DATAFLOW COMPUTING

A substitute to the Von Neumann model of calculation is dataflow computation model. In the dataflow model, control is tied to flow of data. Order of instructions in the program not plays any role on execution order. Execution of an instruction may take place when all the data needed by an instruction are available. Data is in continuing flow independent of reusable memory cells in addition its availability begins execution. Because, data is obtainable for various instructions at same time, these instructions are able to be executed in parallel. 

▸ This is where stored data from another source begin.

/-- What a party's held word has under way can go on now: its commit, its transaction's validation, its walk. -/
def State.holdMoves (s : State) (p : Party) (t : Team) : Bool :=
  match t.hold with
  | .commit _ => moves s (execCommit p s)
  | .walk _ _ _ => moves s (execTlbWalkEnd p s)
  | .txe _ _ _ =>
    let o := match p with
      | .steward d => d
      | _ => partyOrd p
    (0 :: (t.tx.map Tx.winners).getD []).any (fun l => moves s (execTxValidation (partyTask p) o l s))
  | _ => false

/-- A request in flight can go on to its home now: an access, a held word's, an engine's or collective's, or a fetch of a lead queue;
one that waits for what only a later instruction ends has come as far as it can (R269). -/
def State.inFlight (s : State) : Bool :=
  s.cores.any (fun e =>
    (span 0 3).any (fun g => moves s (execEngineOperationRun e.1 g 1 s)) ||
    (e.2.engines.flatMap (·.2) ++ e.2.colls).any (fun o => moves s (execEngineCompletion e.1 o.seq s))) ||
  s.ctxs.any (fun e => e.2.groups.any (fun g => moves s (execCollectiveCombine e.1 g.1 [] s))) ||
  s.streams.any (fun x => s.holdMoves x.1 x.2 ||
    x.2.pend.any (fun y => !y.done && (match y.kind with
      | .mem m => moves s (execLoadResultWrite x.1 y.id s) || moves s (execStorePerformed x.1 y.id s) ||
          (span 0 m.reqs.length).any (fun r => moves s (execAtomicRequestExecute x.1 y.id r s))
      | .matrix (.mld _) _ _ _ _ | .matrix (.mdrain _ (.mem _ _)) _ _ _ _ => moves s (execMatrixWordComplete x.1 y.id s)
      | _ => false)) ||
    x.2.leadQ.any (fun e => match e with
      | .ld id _ _ _ | .ob id _ _ _ _ _ _ => moves s (execLeadFetchComplete ((partyTask x.1).getD 0) (partyOrd x.1) id 1 s)
      | .val _ => false))

/-- LEASE_CLOCK_WRAP (R269): after 2^32 µs issue stops: every running team's chunk ends and the pause is logged. Once what is in
flight has drained, every leased line is written back and dropped, the count restarts and issue resumes. -/
def execLeaseClockWrap (s : State) : Out :=
  if s.wrapping then
    if s.inFlight then .next s
    else .next { s.l1Drop (fun _ => true) with leases := [], dirty := [], leaseZero := s.time, wrapping := false }
  else if s.time < s.leaseZero + 2 ^ 32 * 100 then .next s
  else
    let running := s.allTeams.filter (fun x => x.2.2.1.resident && !x.2.2.2.released && x.2.2.2.freeze = .no)
    let s := running.foldl (fun s x => s.cutChunk (.team x.1 x.2.1) 5) s
    let s := (span 0 64).foldl (fun s c => s.note (16 + Config.frontEnd c % 2) c 7 0xFFFF none (varint 3 16392)) s
    .next { s with wrapping := true }

/-! ## Code generations (R323) -/

/-- A write from outside to [pa, …): it waits if it reaches the text of a kernel with running grids, or overlaps a write that
waits. -/
def State.outsideWrite (s : State) (pa : Nat) (data : List Byte) : State :=
  match s.kernels.find? (fun k => (s.textAt k pa data.length && s.kernelRuns k) ||
      k.writes.any (fun w => w.1 < pa + data.length && pa < w.1 + w.2.length)) with
  | some k => { s with kernels := s.kernels.map (fun q =>
      if q.ctx = k.ctx && q.code = k.code then { q with writes := q.writes ++ [(pa, data)] } else q) }
  | none => s.commitBytes pa data

/-- CODE_GENERATION_RAISE (R323): with no grid of the kernel running, the writes to its text that waited land, in order; one that
reaches another running kernel's text too waits on for that. -/
def execCodeGenerationRaise (ctx : Nat) (code : Word64) (s : State) : Out :=
  match s.kernels.find? (fun k => k.ctx = ctx && k.code = code) with
  | none => .next s
  | some k =>
    if k.writes.isEmpty || s.kernelRuns k then .next s
    else
      let s : State := { s with kernels := s.kernels.map (fun q => if q = k then { q with writes := [] } else q) }
      .next (k.writes.foldl (fun s w => s.outsideWrite w.1 w.2) s)

/-! ## Invalidations (R273, R274) -/

/-- The places that an outstanding operation has translated and not yet reached. -/
def Pend.places (x : Pend) : List (Loc × Nat) :=
  if x.done then []
  else match x.kind with
    | .mem m => m.accs.map (fun a => (a.loc, m.bytes))
    | .matrix (.mld rows) _ _ _ _ => rows.map (fun a => (a.loc, a.data2.toNat))
    | .matrix (.mdrain _ (.mem _ rows)) _ _ _ _ => rows.map (fun a => (a.loc, a.data2.toNat))
    | _ => []

/-- The same of a fetch of a lead queue. -/
def LeadEntry.places : LeadEntry → Option (Nat × List (Loc × Nat))
  | .ld id a none _ => some (id, [(a.loc, 4)])
  | .ob id _ _ parts copied total _ => if copied < total then some (id, parts.map (fun e => (.glob e.1, e.2))) else none
  | _ => none

/-- The places in memory that an engine operation has translated for bytes it has not yet given to its task's version. -/
def EngOp.places (o : EngOp) : List (Loc × Nat) :=
  o.out.filterMap (fun e => match e.1 with
    | .mem l => some (l, 1)
    | .ob _ => none)

/-- The number under which the buffered stores of an open `txb.dev` are a request of its team. -/
def txRequest : Nat := 2 ^ 40

/-- Requests under way in the whole device, with the places they are for (R274, R279): those of every code stream, fetches of lead
queues, the buffered stores of open transactions, and the bytes of engine operations; what a suspended operation has written
stands by for it and is under way no more (log 55). -/
def State.requestsAway (s : State) : List ((Party × Nat) × List (Loc × Nat)) :=
  s.streams.flatMap (fun x =>
    (x.2.pend.map (fun y => ((x.1, y.id), y.places))).filter (fun r => !r.2.isEmpty) ++
    (x.2.leadQ.filterMap LeadEntry.places).map (fun e => ((Party.lead ((partyTask x.1).getD 0) (partyOrd x.1), e.1), e.2)) ++
    (match x.2.tx with
     | some y =>
       let wr := if y.dev then y.tx.flatMap (fun l => l.2.wr.map (fun b => (Loc.glob b.1, 1))) else []
       if wr.isEmpty then [] else [((x.1, txRequest), wr)]
     | none => [])) ++
  s.cores.flatMap (fun e => ((e.2.engines.flatMap (·.2) ++ e.2.colls).filter (fun o => o.fault.isNone && !o.places.isEmpty)).map
    (fun o => ((o.party, o.op), o.places)))

/-- Requests under way, by party and number. -/
def State.underWay (s : State) : List (Party × Nat) := s.requestsAway.map (·.1)

/-- A request named so is still under way. -/
def State.isUnderWay (s : State) (w : Party × Nat) : Bool := s.underWay.contains w

/-- Requests under way to [pa, pa + n) of memory (R279). -/
def State.underWayTo (s : State) (pa n : Nat) : List (Party × Nat) :=
  (s.requestsAway.filter (fun r => r.2.any (fun e => e.1.meets e.2 (.glob pa) n))).map (·.1)

/-- A TINV value's fields. -/
def tinvOp (v : Nat) : Nat := nbits v 0 3
def tinvCtx (v : Nat) : Nat := nbits v 6 6
def tinvPage (v : Nat) : Nat := v / 4096 * 4096

/-- A page lies in a span, its base and size. -/
def inSpan (r : Nat × Nat) (page : Nat) : Bool := r.1 ≤ page && page < r.1 + r.2

/-- A TLB entry that an invalidation covers: one made from a leaf of its stage, of any size, that holds the page (R273). -/
def TlbEntry.covered (e : TlbEntry) (v : Nat) : Bool :=
  match tinvOp v with
  | 0 => e.ctx = tinvCtx v
  | 1 => e.ctx = tinvCtx v && inSpan e.vs (tinvPage v)
  | 2 => true
  | _ => e.ctx = tinvCtx v && inSpan e.gs (tinvPage v)

/-- An invalidation covers a page of a kernel's text, through a leaf of any size that maps it now or did when a grid of it was
launched (R273, R323). -/
def State.tinvCode (s : State) (v : Nat) (k : Kernel) : Bool :=
  let leaves := k.spans ++ s.textSpans k.ctx k.code
  match tinvOp v with
  | 0 => k.ctx = tinvCtx v
  | 1 => k.ctx = tinvCtx v && ((textVas k.ctx k.code).contains (tinvPage v) || leaves.any (fun l => inSpan l.1 (tinvPage v)))
  | 2 => true
  | _ => k.ctx = tinvCtx v && leaves.any (fun l => inSpan l.2 (tinvPage v))

/-- A write of TINV (R273, R274): rejected when 15 are pending, ignored with a reserved op or bit, else its entries go at once
and it waits for the requests of earlier generations. -/
def State.tinv (s : State) (v : Nat) : State :=
  if nbits v 3 3 ≠ 0 || 3 < tinvOp v then { s with tinvErr := true }
  else if 15 ≤ s.invals.length then { s with tinvFull := true }
  else
    let gen := (s.transGen + 1) % 16
    let x : Inval := { op := tinvOp v, ctx := tinvCtx v, page := tinvPage v, gen := gen, waits := s.underWay }
    { s with
      cores := AMap.mapVals (fun _ c => { c with tlb := c.tlb.filter (fun e => !e.covered v) }) s.cores
      clusters := AMap.mapVals (fun _ c => { c with tlb := c.tlb.filter (fun e => !e.covered v) }) s.clusters
      kernels := s.kernels.map (fun k => if s.tinvCode v k then { k with gen := k.gen + 1 } else k)
      transGen := gen, invals := s.invals ++ [x] }

/-- TINV_CONTEXT (R274): op 0. A value with a reserved op or bit is taken here too. -/
def execTinvContext (value : Word64) (s : State) : Out :=
  let v := value.toNat
  if tinvOp v = 0 || 3 < tinvOp v then .next (s.tinv v) else .next s

/-- TINV_PAGE (R274): op 1. -/
def execTinvPage (value : Word64) (s : State) : Out := if tinvOp value.toNat = 1 then .next (s.tinv value.toNat) else .next s

/-- TINV_ALL (R274): op 2. -/
def execTinvAll (value : Word64) (s : State) : Out := if tinvOp value.toNat = 2 then .next (s.tinv value.toNat) else .next s

/-- TINV_GSTAGE (R274): op 3. -/
def execTinvGstage (value : Word64) (s : State) : Out := if tinvOp value.toNat = 3 then .next (s.tinv value.toNat) else .next s

/-- INVALIDATION_COMPLETE (R274): the oldest invalidation, once no request of an earlier generation is under way. -/
def execInvalidationComplete (s : State) : Out :=
  match s.invals with
  | [] => .next s
  | x :: rest =>
    if x.waits.any s.isUnderWay then .next s
    else
      let s : State := { s with invals := rest }
      .next (if x.op = 2 then
          (span 0 64).foldl (fun s c => if nbit (s.creg c oCTXCFG) 0 then s.raise c 3 else s) s
        else s.raise x.ctx 3)

/-! ## Bias and replicas -/

/-- The fault and service rings take the entries that a changing region has held back. -/
def State.drainRings (s : State) : State :=
  s.ctxs.foldl (fun s e =>
    let s := s.drainFaults e.1 (s.ctx e.1).heldFaults.length
    s.drainSvc e.1 (s.ctx e.1).heldSvc.length) s

/-- BIAS_FLIP (R277): a write of BFLIP with go set begins a flip. -/
def execBiasFlip (value : Word64) (s : State) : Out :=
  let v := value.toNat
  if nbits v 2 14 ≠ 0 || nbit (s.reg rBFLIP).toNat 0 then .next s.setDevErr
  else .next (s.setReg rBFLIP value)
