/-- Engraves under the limits of R317, rolling loops back; none runs the source itself (R318). Lead slices and prologues do not
count: B is ignored in them (R310). -/
def PlateJob.engrave (j : PlateJob) : Nat → Option Engraved
  | 0 => none
  | fuel + 1 =>
    let r := j.plan 4096
    let nodes := r.2
    if j.entries.any Option.isNone || !(j.kernelWords nodes).any (fun i => j.marked (j.word i)) ||
      (j.kernelWords nodes).any (fun i => match j.word i with
        | .jset _ _ _ => (j.jsetTarget i).isNone
        | _ => false) then none
    else match r.1.write nodes with
      | none => none
      | some e =>
        if e.words.length ≤ min (4 * j.src.length) 131072 then some e
        else match deepest nodes with
          | none => none
          | some l => PlateJob.engrave { r.1 with barred := (l, none) :: r.1.barred } fuel

end Sys2Proof.Machine
end

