/-- R128, R318, R320 to R324, R331, R338, R352: a run copies its argument block, unless a device-side launch's has been copied; such
a launch is handed over under its context's next ordinal; a launch of a context without a plate window runs its source, one whose
plate is in the cache runs the plate, and another's plate is written with its map. R332, R353, R354, R366, R454: a phase check
closes once no traffic of the old tag is left, operations, fetches, copies and messages; a checked grid writes its completion word in order,
or adds to it in one step, and is complete, without it where the word is denied; the sums of a level-1 grid are applied along the
fixed tree. -/
def Obligations.GridsStartSettleAndComplete : Prop :=
  (∀ (s s1 s2 : State) (g core offset : Nat) (x : Grid) (bs : List Byte) (src : List Nat) (e : Engraved) (q : Nat × Plate)
     (rest : List Nat), s.grid? g = some x →
     (x.started = false → x.complete = false → x.runs ≠ 0 → 0 < x.record.cohorts →
       (x.run = 0 → ∀ k ∈ s.kernels, k.ctx = x.ctx → k.code = x.record.code → s.textWaits k = false) →
       (x.copied = false → s.feGet x.ctx 7 g x.record.argAddr.toNat x.record.argSize = (s1, .ok bs) → exec (.runStart g) s =
         .next (s1.setGrid g { x with args := bs, copied := true, started := true, next := 0, ended := 0, settled := false })) ∧
       (x.copied = true → exec (.runStart g) s =
         .next (s.setGrid g { x with started := true, next := 0, ended := 0, settled := false }))) ∧
     (x.started = false → x.complete = false → x.runs = 0 →
       (x.run = 0 → ∀ k ∈ s.kernels, k.ctx = x.ctx → k.code = x.record.code → s.textWaits k = false) →
       exec (.runStart g) s = .next ((s.setGrid g { x with started := true }).reachCheck g)) ∧
     ((s.core core).launches = g :: rest → x.handed = false → x.started = false →
       exec (.pendingLaunchHandoff core) s = .next ((s.setGrid g { x with handed := true, ordinal := (s.ctx x.ctx).nextOrdinal }).modCtx
         x.ctx (fun k => { k with nextOrdinal := k.nextOrdinal + 1 }))) ∧
     (x.unsettled = true →
       (s.engraves x.ctx = false → exec (.plateBuild g offset) s =
         .next (s.setGrid g { x with settled := true, engraved := false })) ∧
       (s.engraves x.ctx = true → s.sourceWords x.ctx x.record.code = (s2, .error .absent) → exec (.plateBuild g offset) s =
         .next (s2.setGrid g { x with settled := true, engraved := false })) ∧
       (s.engraves x.ctx = true → s.sourceWords x.ctx x.record.code = (s2, .error .busy) → exec (.plateBuild g offset) s = .next s2) ∧
       (s.engraves x.ctx = true → s.sourceWords x.ctx x.record.code = (s2, .ok src) →
         let prologue : Option Word64 := x.packet.bind (fun n => (AMap.find (s2.ctx x.ctx).packets n).bind (fun q =>
           q.prologue.map (fun b => BitVec.ofNat 64 (bytesAt b 0 8))))
         PlateJob.engrave { code := x.record.code, src := src, grid := x, prologue := prologue, barred := [] } 4096 = some e →
         let p : Plate := { ctx := x.ctx, code := x.record.code, gen := s2.generation x.ctx x.record.code
                            revision := Config.revision, key := plateKey x e.grid
                            roles := x.roles, md := x.md, offset := offset, words := e.words, map := e.map, entries := e.entries
                            lastUse := s2.tick }
         let same (q : Plate) : Bool := q.ctx = p.ctx && q.code = p.code && q.key = p.key && q.md = p.md &&
           q.roles.map Role.keyed = p.roles.map Role.keyed && q.gen = p.gen && q.revision = p.revision
         (s2.plates.find? (fun q => same q.2) = some q →
           exec (.plateBuild g offset) s = .next { s2.setGrid g { x with settled := true, engraved := true, plate := some q.1 } with
             plates := AMap.modify s2.plates q.1 (fun p => { p with lastUse := s2.tick }) }) ∧
         (s2.plates.find? (fun q => same q.2) = none →
           s2.plateRoom (12 * e.words.length) = true → s2.plateBase + s2.plateSize ≤ memorySize → offset % 4096 = 0 →
           offset + 12 * e.words.length ≤ s2.plateSize → s2.evictPlates offset (12 * e.words.length) 4097 = some s1 →
           exec (.plateBuild g offset) s = .next (State.runPlate
             { s1.poke (s1.plateBase + offset) p.image with plates := AMap.set s1.plates (AMap.fresh s1.plates 0 4097) p } g x (AMap.fresh s1.plates 0 4097)))))) ∧
  (∀ (s s1 : State) (g ctx a : Nat) (x : Grid) (q : PhaseCheck) (leaves : List (Nat × Word)),
     ((s.ctx ctx).check = some q → (∀ w ∈ q.waits, s.stillOut w = false) → (∀ m ∈ q.messages, m ∉ s.sent) →
       (∀ n ∈ q.copies, n ∉ s.copiesOut ctx) → exec (.phaseCheckClose ctx) s =
         .next (((q.grids.foldl (fun s g => s.modGrid g (fun x => { x with checked := true })) s).modCtx ctx
           (fun k => { k with check := none })).openCheck ctx)) ∧
     (s.grid? g = some x → x.checked = true → x.complete = false → (∀ m ∈ s.sent, m.grid ≠ g) →
       (∀ e ∈ s.grids, e.1 ≠ g → e.2.ctx = x.ctx → e.2.checked = true → e.2.complete = true) →
       (x.record.addMode = false →
         s.fePut x.ctx 1 g x.record.compAddr.toNat (toBytes 4 x.record.compValue.toNat) = (s1, .ok true) →
         exec (.gridCompletion g) s = .next (s1.endGrid g)) ∧
       (x.record.addMode = false →
         s.fePut x.ctx 1 g x.record.compAddr.toNat (toBytes 4 x.record.compValue.toNat) = (s1, .denied) →
         exec (.gridCompletion g) s = .next (s1.endGrid g)) ∧
       (∀ pa ps, x.record.addMode = true → s.feWaiting x.ctx 1 g = false → s.feFails x.ctx 1 g = none →
         s.feXlat x.ctx .store x.record.compAddr.toNat 4 = (s1, .ok (pa :: ps)) → s1.putHeld 1 g (pa :: ps) = false →
         exec (.gridCompletion g) s =
           .next ((s1.commitBytes pa (toBytes 4 (readNat s1.mem pa 4 + x.record.compValue.toNat))).endGrid g))) ∧
     (s.grid? g = some x → x.complete = false → x.started = true → x.record.cohorts ≤ x.ended → (x.failed = true ∨ x.runs ≤ x.run + 1) →
       x.sums = [(a, leaves)] → x.sumsApplied = false → s.bytesHeld true (span a 4) = false → exec (.faddTreeApply g) s =
         .next (((s.commitBytes a (toBytes 4 (faddWord (readNat s.mem a 4)
           (sumTree leaves (treeHeight 96 x.record.cohorts) 0)))).setGrid g { x with sumsApplied := true }).afterRun g)))
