-- ==== Sys2Proof/Laws/Maps.lean ====
section
/-!
SUPPORT. Laws of finite maps: what a read gives after a write, and that writes keep the canonical form.
-/

namespace Sys2Proof.Machine

theorem AMap.find_erase {α : Type} (m : AMap α) (k j : Nat) :
    AMap.find (AMap.erase m k) j = if j = k then none else AMap.find m j := by
  induction m with
  | nil => simp [AMap.erase, AMap.find]
  | cons e m ih =>
    by_cases h : e.1 = k
    · simp only [AMap.erase, h, if_true, ih, AMap.find]
      by_cases hj : j = k
      · simp [hj]
      · simp [hj, Ne.symm hj]
    · simp only [AMap.erase, h, if_false, AMap.find, ih]
      by_cases hj : e.1 = j
      · have : j ≠ k := fun hk => h (hj.trans hk)
        simp [hj, this]
      · simp [hj]

theorem AMap.find_place {α : Type} (m : AMap α) (k j : Nat) (v : α) (hk : AMap.find m k = none) :
    AMap.find (AMap.place m k v) j = if j = k then some v else AMap.find m j := by
  induction m with
  | nil => by_cases h : j = k <;> simp [AMap.place, AMap.find, h, Ne.symm]
  | cons e m ih =>
    have hne : e.1 ≠ k := by
      intro h
      simp [AMap.find, h] at hk
    have hk' : AMap.find m k = none := by simpa [AMap.find, hne] using hk
    by_cases h : k < e.1
    · by_cases hj : j = k
      · simp [AMap.place, h, AMap.find, hj]
      · simp [AMap.place, h, AMap.find, hj, Ne.symm hj]
    · by_cases hj : j = k
      · subst hj; simp [AMap.place, h, AMap.find, hne, ih hk']
      · simp [AMap.place, h, AMap.find, hj, ih hk']

@[simp] theorem AMap.find_set {α : Type} (m : AMap α) (k j : Nat) (v : α) :
    AMap.find (AMap.set m k v) j = if j = k then some v else AMap.find m j := by
  rw [AMap.set, AMap.find_place _ _ _ _ (by simp [AMap.find_erase]), AMap.find_erase]
  by_cases h : j = k <;> simp [h]

/-- Reading after a write: the value written at its key, and every other key as before. -/
theorem AMap.get_put {α : Type} [DecidableEq α] (d : α) (m : AMap α) (k j : Nat) (v : α) :
    AMap.get d (AMap.put d m k v) j = if j = k then v else AMap.get d m j := by
  unfold AMap.get AMap.put
  by_cases hv : v = d
  · by_cases h : j = k <;> simp [hv, AMap.find_erase, h]
  · by_cases h : j = k <;> simp [hv, h]

@[simp] theorem AMap.get_put_self {α : Type} [DecidableEq α] (d : α) (m : AMap α) (k : Nat) (v : α) :
    AMap.get d (AMap.put d m k v) k = v := by simp [AMap.get_put]

/-! ## Canonical form -/

/-- Keys rising, in the form that inductions use. -/
theorem AMap.rising_cons {α : Type} (e : Nat × α) (m : AMap α) :
    AMap.rising (e :: m) = true ↔ (∀ f ∈ m, e.1 < f.1) ∧ AMap.rising m = true := by
  induction m generalizing e with
  | nil => simp [AMap.rising]
  | cons f m ih =>
    constructor
    · intro h
      have h1 : e.1 < f.1 ∧ AMap.rising (f :: m) = true := by simpa [AMap.rising] using h
      refine ⟨?_, h1.2⟩
      intro g hg
      rcases List.mem_cons.1 hg with rfl | hg
      · exact h1.1
      · exact lt_trans h1.1 (((ih f).1 h1.2).1 g hg)
    · intro h
      simpa [AMap.rising] using And.intro (h.1 f (by simp)) h.2

theorem AMap.mem_erase {α : Type} (m : AMap α) (k : Nat) (e : Nat × α) (h : e ∈ AMap.erase m k) :
    e ∈ m ∧ e.1 ≠ k := by
  induction m with
  | nil => simp [AMap.erase] at h
  | cons f m ih =>
    by_cases hf : f.1 = k
    · simp only [AMap.erase, hf, if_true] at h
      exact ⟨List.mem_cons_of_mem _ (ih h).1, (ih h).2⟩
    · simp only [AMap.erase, hf, if_false] at h
      rcases List.mem_cons.1 h with rfl | h
      · exact ⟨by simp, hf⟩
      · exact ⟨List.mem_cons_of_mem _ (ih h).1, (ih h).2⟩

theorem AMap.mem_place {α : Type} (m : AMap α) (k : Nat) (v : α) (e : Nat × α) (h : e ∈ AMap.place m k v) :
    e = (k, v) ∨ e ∈ m := by
  induction m with
  | nil => simpa [AMap.place] using h
  | cons f m ih =>
    by_cases hf : k < f.1
    · simpa [AMap.place, hf] using h
    · rcases List.mem_cons.1 (by simpa [AMap.place, hf] using h : e ∈ f :: AMap.place m k v) with rfl | h
      · simp
      · rcases ih h with h | h
        · exact .inl h
        · exact .inr (by simp [h])

theorem AMap.rising_erase {α : Type} (m : AMap α) (k : Nat) (h : AMap.rising m = true) :
    AMap.rising (AMap.erase m k) = true := by
  induction m with
  | nil => rfl
  | cons f m ih =>
    have h' := (AMap.rising_cons f m).1 h
    by_cases hf : f.1 = k
    · simpa [AMap.erase, hf] using ih h'.2
    · simp only [AMap.erase, hf, if_false]
      exact (AMap.rising_cons _ _).2 ⟨fun e he => h'.1 e (AMap.mem_erase m k e he).1, ih h'.2⟩

theorem AMap.rising_place {α : Type} (m : AMap α) (k : Nat) (v : α) (h : AMap.rising m = true)
    (hk : ∀ e ∈ m, e.1 ≠ k) : AMap.rising (AMap.place m k v) = true := by
  induction m with
  | nil => rfl
  | cons f m ih =>
    have h' := (AMap.rising_cons f m).1 h
    by_cases hf : k < f.1
    · simp only [AMap.place, hf, if_true]
      refine (AMap.rising_cons _ _).2 ⟨?_, h⟩
      intro e he
      rcases List.mem_cons.1 he with rfl | he
      · exact hf
      · exact lt_trans hf (h'.1 e he)
    · simp only [AMap.place, hf, if_false]
      have hne := hk f (by simp)
      refine (AMap.rising_cons _ _).2 ⟨?_, ih h'.2 (fun e he => hk e (by simp [he]))⟩
      intro e he
      rcases AMap.mem_place m k v e he with rfl | he
      · exact lt_of_le_of_ne (Nat.le_of_not_lt hf) hne
      · exact h'.1 e he

/-- A write keeps the canonical form. -/
theorem AMap.canonical_put {α : Type} [DecidableEq α] (d : α) (m : AMap α) (k : Nat) (v : α)
    (h : AMap.canonical d m = true) : AMap.canonical d (AMap.put d m k v) = true := by
  simp only [AMap.canonical, Bool.and_eq_true, List.all_eq_true, decide_eq_true_eq] at h ⊢
  have he : ∀ e ∈ AMap.erase m k, e.1 ≠ k := fun e he => (AMap.mem_erase m k e he).2
  by_cases hv : v = d
  · simp only [AMap.put, hv, if_true]
    exact ⟨AMap.rising_erase m k h.1, fun e he => h.2 e (AMap.mem_erase m k e he).1⟩
  · simp only [AMap.put, hv, if_false, AMap.set]
    refine ⟨AMap.rising_place _ k v (AMap.rising_erase m k h.1) he, fun e hm => ?_⟩
    rcases AMap.mem_place _ k v e hm with rfl | hm
    · exact hv
    · exact h.2 e (AMap.mem_erase m k e hm).1

end Sys2Proof.Machine
end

For the reason of using parallelism in calculation, Data Flow Graph notation is used to signify computations. In data flow graph, nodes represent commands of the program as well as edges represent data dependency among instructions.  As an example, the dataflow graph for instruction z = w × (x + y) is shown in Figure below

Figure: DFG for z = w × (x+y)

Data moves on edges of the graph in form of data tokens that comprise data values and status information. The asynchronous parallel calculation is determined by the firing rule that is expressed by means of tokens: a node of DFG can fire if there is a token on every of its input edges. If node fires then it consumes the input tokens, executes the connected operation and places result tokens on output edge. Graph nodes may be single instructions or tasks comprising multiple instructions. The benefit of the dataflow concept is that nodes of DFG may be self scheduled. Though, the hardware maintains to identify the availability of important data is much more complicated than von Neumann model. The Illustration of dataflow computer comprises MIT Tagged Token Data Flow architecture and Manchester Data Flow Machine.